(Data to process Opens)

-- ==== Sys2Proof/Syntax.lean ====
section
/-! DEFINITION. The abstract syntax: the six categories, the instructions (one constructor for
each row of opcode_table.json) and the shape of a row of that table. -/

namespace Sys2Proof

/-- The closed set of six operation categories (30_encoding.md R63). -/
inductive Category where
  | opimm | op | load | store | lui | jalr
deriving DecidableEq, Repr

/-- One instruction, as the decoder hands it on: the register addresses the later units use and
the 32-bit immediate the immediate decoder produced (30_encoding.md R66 to R69). Bits that select
nothing (R70) are not kept (log 21). -/
inductive Instr where
  /-- OPIMM, Immediate-arithmetic (41_arith.md R110). -/
  | opimm (rd rs1 : RegIdx) (imm : Word)
  /-- OP, Register-arithmetic (41_arith.md R111); it has no immediate (30_encoding.md R69). -/
  | op (rd rs1 rs2 : RegIdx)
  /-- LUI, LoadUpperImmediate (43_lui_jalr.md R140). -/
  | lui (rd : RegIdx) (imm : Word)
  /-- JALR, JumpAndLinkRegister (43_lui_jalr.md R141). -/
  | jalr (rd rs1 : RegIdx) (imm : Word)
  /-- LW, word load (42_load_store.md R120). -/
  | lw (rd rs1 : RegIdx) (imm : Word)
  /-- LBU, byte load, zero-extended (42_load_store.md R121). -/
  | lbu (rd rs1 : RegIdx) (imm : Word)
  /-- LDX.0, load with the unsupported selector 0 (42_load_store.md R122). -/
  | ldx0 (rd rs1 : RegIdx) (imm : Word)
  /-- LDX.1, load with the unsupported selector 1 (42_load_store.md R122). -/
  | ldx1 (rd rs1 : RegIdx) (imm : Word)
  /-- LDX.3, load with the unsupported selector 3 (42_load_store.md R122). -/
  | ldx3 (rd rs1 : RegIdx) (imm : Word)
  /-- LDX.5, load with the unsupported selector 5 (42_load_store.md R122). -/
  | ldx5 (rd rs1 : RegIdx) (imm : Word)
  /-- LDX.6, load with the unsupported selector 6 (42_load_store.md R122). -/
  | ldx6 (rd rs1 : RegIdx) (imm : Word)
  /-- LDX.7, load with the unsupported selector 7 (42_load_store.md R122). -/
  | ldx7 (rd rs1 : RegIdx) (imm : Word)
  /-- SB, byte store (42_load_store.md R124). -/
  | sb (rs1 rs2 : RegIdx) (imm : Word)
  /-- SW, word store (42_load_store.md R125, R126). -/
  | sw (rs1 rs2 : RegIdx) (imm : Word)
  /-- STX.1, store with the unsupported selector 1 (42_load_store.md R127). -/
  | stx1 (rs1 rs2 : RegIdx) (imm : Word)
  /-- STX.3, store with the unsupported selector 3 (42_load_store.md R127). -/
  | stx3 (rs1 rs2 : RegIdx) (imm : Word)
  /-- STX.4, store with the unsupported selector 4 (42_load_store.md R127). -/
  | stx4 (rs1 rs2 : RegIdx) (imm : Word)
  /-- STX.5, store with the unsupported selector 5 (42_load_store.md R127). -/
  | stx5 (rs1 rs2 : RegIdx) (imm : Word)
  /-- STX.6, store with the unsupported selector 6 (42_load_store.md R127). -/
  | stx6 (rs1 rs2 : RegIdx) (imm : Word)
  /-- STX.7, store with the unsupported selector 7 (42_load_store.md R127). -/
  | stx7 (rs1 rs2 : RegIdx) (imm : Word)
  /-- UNDEF.00001, a word of the unrecognised group 0b00001 (44_decode_failure.md R150). -/
  | undef00001 (rd rs1 : RegIdx) (imm : Word)
  /-- UNDEF.00010, a word of the unrecognised group 0b00010 (44_decode_failure.md R150). -/
  | undef00010 (rd rs1 : RegIdx) (imm : Word)
  /-- UNDEF.00011, a word of the unrecognised group 0b00011 (44_decode_failure.md R150). -/
  | undef00011 (rd rs1 : RegIdx) (imm : Word)
  /-- UNDEF.00101, a word of the unrecognised group 0b00101 (44_decode_failure.md R150). -/
  | undef00101 (rd rs1 : RegIdx) (imm : Word)
  /-- UNDEF.00110, a word of the unrecognised group 0b00110 (44_decode_failure.md R150). -/
  | undef00110 (rd rs1 : RegIdx) (imm : Word)
  /-- UNDEF.00111, a word of the unrecognised group 0b00111 (44_decode_failure.md R150). -/
  | undef00111 (rd rs1 : RegIdx) (imm : Word)
  /-- UNDEF.01001, a word of the unrecognised group 0b01001 (44_decode_failure.md R150). -/
  | undef01001 (rd rs1 : RegIdx) (imm : Word)
  /-- UNDEF.01010, a word of the unrecognised group 0b01010 (44_decode_failure.md R150). -/
  | undef01010 (rd rs1 : RegIdx) (imm : Word)
  /-- UNDEF.01011, a word of the unrecognised group 0b01011 (44_decode_failure.md R150). -/
  | undef01011 (rd rs1 : RegIdx) (imm : Word)
  /-- UNDEF.01110, a word of the unrecognised group 0b01110 (44_decode_failure.md R150). -/
  | undef01110 (rd rs1 : RegIdx) (imm : Word)
  /-- UNDEF.01111, a word of the unrecognised group 0b01111 (44_decode_failure.md R150). -/
  | undef01111 (rd rs1 : RegIdx) (imm : Word)
  /-- UNDEF.10000, a word of the unrecognised group 0b10000 (44_decode_failure.md R150). -/
  | undef10000 (rd rs1 : RegIdx) (imm : Word)
  /-- UNDEF.10001, a word of the unrecognised group 0b10001 (44_decode_failure.md R150). -/
  | undef10001 (rd rs1 : RegIdx) (imm : Word)
  /-- UNDEF.10010, a word of the unrecognised group 0b10010 (44_decode_failure.md R150). -/
  | undef10010 (rd rs1 : RegIdx) (imm : Word)
  /-- UNDEF.10011, a word of the unrecognised group 0b10011 (44_decode_failure.md R150). -/
  | undef10011 (rd rs1 : RegIdx) (imm : Word)
  /-- UNDEF.10100, a word of the unrecognised group 0b10100 (44_decode_failure.md R150). -/
  | undef10100 (rd rs1 : RegIdx) (imm : Word)
  /-- UNDEF.10101, a word of the unrecognised group 0b10101 (44_decode_failure.md R150). -/
  | undef10101 (rd rs1 : RegIdx) (imm : Word)
  /-- UNDEF.10110, a word of the unrecognised group 0b10110 (44_decode_failure.md R150). -/
  | undef10110 (rd rs1 : RegIdx) (imm : Word)
  /-- UNDEF.10111, a word of the unrecognised group 0b10111 (44_decode_failure.md R150). -/
  | undef10111 (rd rs1 : RegIdx) (imm : Word)
  /-- UNDEF.11000, a word of the unrecognised group 0b11000 (44_decode_failure.md R150). -/
  | undef11000 (rd rs1 : RegIdx) (imm : Word)
  /-- UNDEF.11010, a word of the unrecognised group 0b11010 (44_decode_failure.md R150). -/
  | undef11010 (rd rs1 : RegIdx) (imm : Word)
  /-- UNDEF.11011, a word of the unrecognised group 0b11011 (44_decode_failure.md R150). -/
  | undef11011 (rd rs1 : RegIdx) (imm : Word)
  /-- UNDEF.11100, a word of the unrecognised group 0b11100 (44_decode_failure.md R150). -/
  | undef11100 (rd rs1 : RegIdx) (imm : Word)
  /-- UNDEF.11101, a word of the unrecognised group 0b11101 (44_decode_failure.md R150). -/
  | undef11101 (rd rs1 : RegIdx) (imm : Word)
  /-- UNDEF.11110, a word of the unrecognised group 0b11110 (44_decode_failure.md R150). -/
  | undef11110 (rd rs1 : RegIdx) (imm : Word)
  /-- UNDEF.11111, a word of the unrecognised group 0b11111 (44_decode_failure.md R150). -/
  | undef11111 (rd rs1 : RegIdx) (imm : Word)
deriving DecidableEq, Repr

/-- Why a byte list holds no instruction. It is a result of the decoder on bytes only: the fetch
always hands over a whole word (20_memory.md R37). -/
inductive DecodeReject where
  /-- fewer than four bytes (30_encoding.md R60: one length of 32 bits) -/
  | truncated
deriving DecidableEq, Repr

/-- One row of the opcode table: a word `w` belongs to it when `w &&& mask = pattern`
(30_encoding.md R71). -/
structure OpcodeRow where
  /-- the row's name in opcode_table.json -/
  mnemonic : String
  mask : Word
  pattern : Word
deriving DecidableEq, Repr

end Sys2Proof
end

(Data to process Closes)

» **Required action**
Copy the entries word for word. Start at the first line and end with the line containing "lbu (rd rs1 : RegIdx) (imm : Word)".

» **Your solution**
-- ==== Sys2Proof/Syntax.lean ====
section
/-! DEFINITION. The abstract syntax: the six categories, the instructions (one constructor for
each row of opcode_table.json) and the shape of a row of that table. -/

namespace Sys2Proof

/-- The closed set of six operation categories (30_encoding.md R63). -/
inductive Category where
  | opimm | op | load | store | lui | jalr
deriving DecidableEq, Repr

/-- One instruction, as the decoder hands it on: the register addresses the later units use and
the 32-bit immediate the immediate decoder produced (30_encoding.md R66 to R69). Bits that select
nothing (R70) are not kept (log 21). -/
inductive Instr where
  /-- OPIMM, Immediate-arithmetic (41_arith.md R110). -/
  | opimm (rd rs1 : RegIdx) (imm : Word)
  /-- OP, Register-arithmetic (41_arith.md R111); it has no immediate (30_encoding.md R69). -/
  | op (rd rs1 rs2 : RegIdx)
  /-- LUI, LoadUpperImmediate (43_lui_jalr.md R140). -/
  | lui (rd : RegIdx) (imm : Word)
  /-- JALR, JumpAndLinkRegister (43_lui_jalr.md R141). -/
  | jalr (rd rs1 : RegIdx) (imm : Word)
  /-- LW, word load (42_load_store.md R120). -/
  | lw (rd rs1 : RegIdx) (imm : Word)
  /-- LBU, byte load, zero-extended (42_load_store.md R121). -/
  | lbu (rd rs1 : RegIdx) (imm : Word)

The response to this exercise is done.